I need some help with the following question.
Prove that group $\mathbb{Q}\times Z_2$ is not isomorphic to $\mathbb{Q}.$
My proof:
Let $a,b \in \mathbb{Q}$ and let $\phi$ be isomorphism.We have $\phi(a,x)\phi((b,x)=\phi((a,x)(b,x))=\phi(ab,1)=\phi(a,1)\phi(b,1)$
But $\phi(a,x)\phi((b,x)\neq \phi(a,1)\phi(b,1).$ Thus $\phi$ isn't isomorphism.
Is proof true?
Best Answer
You seem to be under the impression that the operation of your group is component-wise multiplication. This is not possible, as $\Bbb Q \times \Bbb Z_2$ is not a group under that operation, as $(0,0)$ has no multiplicative inverse.

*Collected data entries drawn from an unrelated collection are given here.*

-- ==== Sys2Proof/Laws/JobFields.lean ====
section
/-! SUPPORT. Frame lemmas inside the Job Store: the fields of it that an operation leaves as they are. -/

namespace Sys2Proof.Machine

open Sys2Proof

@[simp] theorem setStation_job (st : StationState) (s : State) :
    (setStation st s).job.remembered = s.job.remembered ∧ (setStation st s).job.record = s.job.record ∧
    (setStation st s).job.assembly = s.job.assembly ∧ (setStation st s).job.refusal = s.job.refusal ∧
    (setStation st s).job.halfLeft = s.job.halfLeft ∧ (setStation st s).job.halfRight = s.job.halfRight ∧
    (setStation st s).job.finishing = s.job.finishing := by
  simp [setStation]

@[simp] theorem endDrain_job (s : State) :
    (endDrain s).job.remembered = s.job.remembered ∧ (endDrain s).job.record = s.job.record ∧
    (endDrain s).job.assembly = s.job.assembly ∧ (endDrain s).job.refusal = s.job.refusal ∧
    (endDrain s).job.halfLeft = s.job.halfLeft ∧ (endDrain s).job.halfRight = s.job.halfRight := by
  unfold endDrain
  (repeat' split) <;> simp

@[simp] theorem closingDone_job (c : ClosingLift) (s : State) :
    (closingDone c s).job.remembered = s.job.remembered ∧ (closingDone c s).job.record = s.job.record ∧
    (closingDone c s).job.assembly = s.job.assembly ∧ (closingDone c s).job.refusal = s.job.refusal ∧
    (closingDone c s).job.halfLeft = s.job.halfLeft ∧ (closingDone c s).job.halfRight = s.job.halfRight := by
  unfold closingDone
  (repeat' split) <;> simp

@[simp] theorem pumpClosing_job (s : State) :
    (pumpClosing s).job.remembered = s.job.remembered ∧ (pumpClosing s).job.record = s.job.record ∧
    (pumpClosing s).job.assembly = s.job.assembly ∧ (pumpClosing s).job.refusal = s.job.refusal ∧
    (pumpClosing s).job.halfLeft = s.job.halfLeft ∧ (pumpClosing s).job.halfRight = s.job.halfRight := by
  unfold pumpClosing
  (repeat' split) <;> simp

@[simp] theorem pumpLifts_job (s : State) :
    (pumpLifts s).job.remembered = s.job.remembered ∧ (pumpLifts s).job.record = s.job.record ∧
    (pumpLifts s).job.assembly = s.job.assembly ∧ (pumpLifts s).job.refusal = s.job.refusal ∧
    (pumpLifts s).job.halfLeft = s.job.halfLeft ∧ (pumpLifts s).job.halfRight = s.job.halfRight := by
  simp [pumpLifts]

@[simp] theorem pumpPort_job (s : State) :
    (pumpPort s).job.remembered = s.job.remembered ∧ (pumpPort s).job.record = s.job.record ∧
    (pumpPort s).job.assembly = s.job.assembly ∧ (pumpPort s).job.refusal = s.job.refusal ∧
    (pumpPort s).job.halfLeft = s.job.halfLeft ∧ (pumpPort s).job.halfRight = s.job.halfRight := by
  simp [pumpPort]

@[simp] theorem offerFinish_job (s : State) :
    (offerFinish s).job.remembered = s.job.remembered ∧ (offerFinish s).job.record = s.job.record ∧
    (offerFinish s).job.assembly = s.job.assembly ∧ (offerFinish s).job.refusal = s.job.refusal ∧
    (offerFinish s).job.halfLeft = s.job.halfLeft ∧ (offerFinish s).job.halfRight = s.job.halfRight ∧
    (offerFinish s).job.finishing = s.job.finishing := by
  unfold offerFinish
  (repeat' split) <;> simp

@[simp] theorem decidePass_job (p : Nat) (s : State) :
    (decidePass p s).job.remembered = s.job.remembered ∧ (decidePass p s).job.record = s.job.record ∧
    (decidePass p s).job.assembly = s.job.assembly ∧ (decidePass p s).job.refusal = s.job.refusal ∧
    (decidePass p s).job.halfLeft = s.job.halfLeft ∧ (decidePass p s).job.halfRight = s.job.halfRight ∧
    (decidePass p s).job.finishing = s.job.finishing := by
  unfold decidePass
  (repeat' split) <;> simp

@[simp] theorem testCollection_job (s : State) :
    (testCollection s).job.remembered = s.job.remembered ∧ (testCollection s).job.record = s.job.record ∧
    (testCollection s).job.assembly = s.job.assembly ∧ (testCollection s).job.refusal = s.job.refusal ∧
    (testCollection s).job.halfLeft = s.job.halfLeft ∧ (testCollection s).job.halfRight = s.job.halfRight ∧
    (testCollection s).job.finishing = s.job.finishing := by
  unfold testCollection
  (repeat' split) <;> simp

@[simp] theorem enterCollecting_job (r : JobRecord) (t : TracerJob) (s : State) :
    (enterCollecting r t s).job.remembered = s.job.remembered ∧ (enterCollecting r t s).job.record = s.job.record ∧
    (enterCollecting r t s).job.assembly = s.job.assembly ∧ (enterCollecting r t s).job.refusal = s.job.refusal ∧
    (enterCollecting r t s).job.halfLeft = s.job.halfLeft ∧ (enterCollecting r t s).job.halfRight = s.job.halfRight ∧
    (enterCollecting r t s).job.finishing = s.job.finishing := by
  unfold enterCollecting
  (repeat' split) <;> simp

@[simp] theorem enrolmentResult_job (s : State) :
    (enrolmentResult s).job.remembered = s.job.remembered ∧ (enrolmentResult s).job.record = s.job.record ∧
    (enrolmentResult s).job.assembly = s.job.assembly ∧ (enrolmentResult s).job.refusal = s.job.refusal ∧
    (enrolmentResult s).job.halfLeft = s.job.halfLeft ∧ (enrolmentResult s).job.halfRight = s.job.halfRight ∧
    (enrolmentResult s).job.finishing = s.job.finishing := by
  unfold enrolmentResult
  dsimp only
  (repeat' split) <;> simp

@[simp] theorem endEnrolment_job (s : State) :
    (endEnrolment s).job.remembered = s.job.remembered ∧ (endEnrolment s).job.record = s.job.record ∧
    (endEnrolment s).job.assembly = s.job.assembly ∧ (endEnrolment s).job.refusal = s.job.refusal ∧
    (endEnrolment s).job.halfLeft = s.job.halfLeft ∧ (endEnrolment s).job.halfRight = s.job.halfRight ∧
    (endEnrolment s).job.finishing = s.job.finishing := by
  unfold endEnrolment
  (repeat' split) <;> simp

@[simp] theorem testEnrolment_job (s : State) :
    (testEnrolment s).job.remembered = s.job.remembered ∧ (testEnrolment s).job.record = s.job.record ∧
    (testEnrolment s).job.assembly = s.job.assembly ∧ (testEnrolment s).job.refusal = s.job.refusal ∧
    (testEnrolment s).job.halfLeft = s.job.halfLeft ∧ (testEnrolment s).job.halfRight = s.job.halfRight ∧
    (testEnrolment s).job.finishing = s.job.finishing := by
  unfold testEnrolment
  (repeat' split) <;> simp

@[simp] theorem afterLive_job (j : JobRecord) (t : TracerJob) (r : TraceRecord) (s : State) :
    (afterLive j t r s).job.remembered = s.job.remembered ∧ (afterLive j t r s).job.record = s.job.record ∧
    (afterLive j t r s).job.assembly = s.job.assembly ∧ (afterLive j t r s).job.refusal = s.job.refusal ∧
    (afterLive j t r s).job.halfLeft = s.job.halfLeft ∧ (afterLive j t r s).job.halfRight = s.job.halfRight ∧
    (afterLive j t r s).job.finishing = s.job.finishing := by
  unfold afterLive
  (repeat' split) <;> simp

@[simp] theorem afterReplay_job (j : JobRecord) (t : TracerJob) (c : Cursor) (s : State) :
    (afterReplay j t c s).job.remembered = s.job.remembered ∧ (afterReplay j t c s).job.record = s.job.record ∧
    (afterReplay j t c s).job.assembly = s.job.assembly ∧ (afterReplay j t c s).job.refusal = s.job.refusal ∧
    (afterReplay j t c s).job.halfLeft = s.job.halfLeft ∧ (afterReplay j t c s).job.halfRight = s.job.halfRight ∧
    (afterReplay j t c s).job.finishing = s.job.finishing := by
  unfold afterReplay
  (repeat' split) <;> simp

@[simp] theorem emitHead_job (s : State) :
    (emitHead s).job.remembered = s.job.remembered ∧ (emitHead s).job.record = s.job.record ∧
    (emitHead s).job.assembly = s.job.assembly ∧ (emitHead s).job.refusal = s.job.refusal ∧
    (emitHead s).job.halfLeft = s.job.halfLeft ∧ (emitHead s).job.halfRight = s.job.halfRight ∧
    (emitHead s).job.finishing = s.job.finishing := by
  unfold emitHead
  dsimp only
  (repeat' split) <;> simp

@[simp] theorem creditUpdate_job (e : LagEntry) (c : CreditReport) (s : State) :
    (creditUpdate e c s).job.remembered = s.job.remembered ∧ (creditUpdate e c s).job.record = s.job.record ∧
    (creditUpdate e c s).job.assembly = s.job.assembly ∧ (creditUpdate e c s).job.refusal = s.job.refusal ∧
    (creditUpdate e c s).job.halfLeft = s.job.halfLeft ∧ (creditUpdate e c s).job.halfRight = s.job.halfRight ∧
    (creditUpdate e c s).job.finishing = s.job.finishing := by
  simp [creditUpdate]

@[simp] theorem creditFromEntry_job (e : LagEntry) (c : CreditReport) (s : State) :
    (creditFromEntry e c s).job.remembered = s.job.remembered ∧ (creditFromEntry e c s).job.record = s.job.record ∧
    (creditFromEntry e c s).job.assembly = s.job.assembly ∧ (creditFromEntry e c s).job.refusal = s.job.refusal ∧
    (creditFromEntry e c s).job.halfLeft = s.job.halfLeft ∧ (creditFromEntry e c s).job.halfRight = s.job.halfRight ∧
    (creditFromEntry e c s).job.finishing = s.job.finishing := by
  unfold creditFromEntry
  (repeat' split) <;> simp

Instead, the proper operation should be component-wise addition, with the addition of the second coordinate modulo $2$.
Note that if we had such an isomorphism, $\phi$, its kernel is necessarily $\{(0,0)\}$. However:
$\phi((0,1)) + \phi((0,1)) = \phi((0,1) + (0,1)) = \phi((0,0)) = 0$. If we set:
$\phi((0,1)) = q$, the above tells us that $q + q = 0 \implies q = 0$ (since $q$ is rational).
Hence, $(0,1) \in \text{ker }\phi$, contradicting our assumption that $\phi$ is an isomorphism (since all isomorphisms are injective).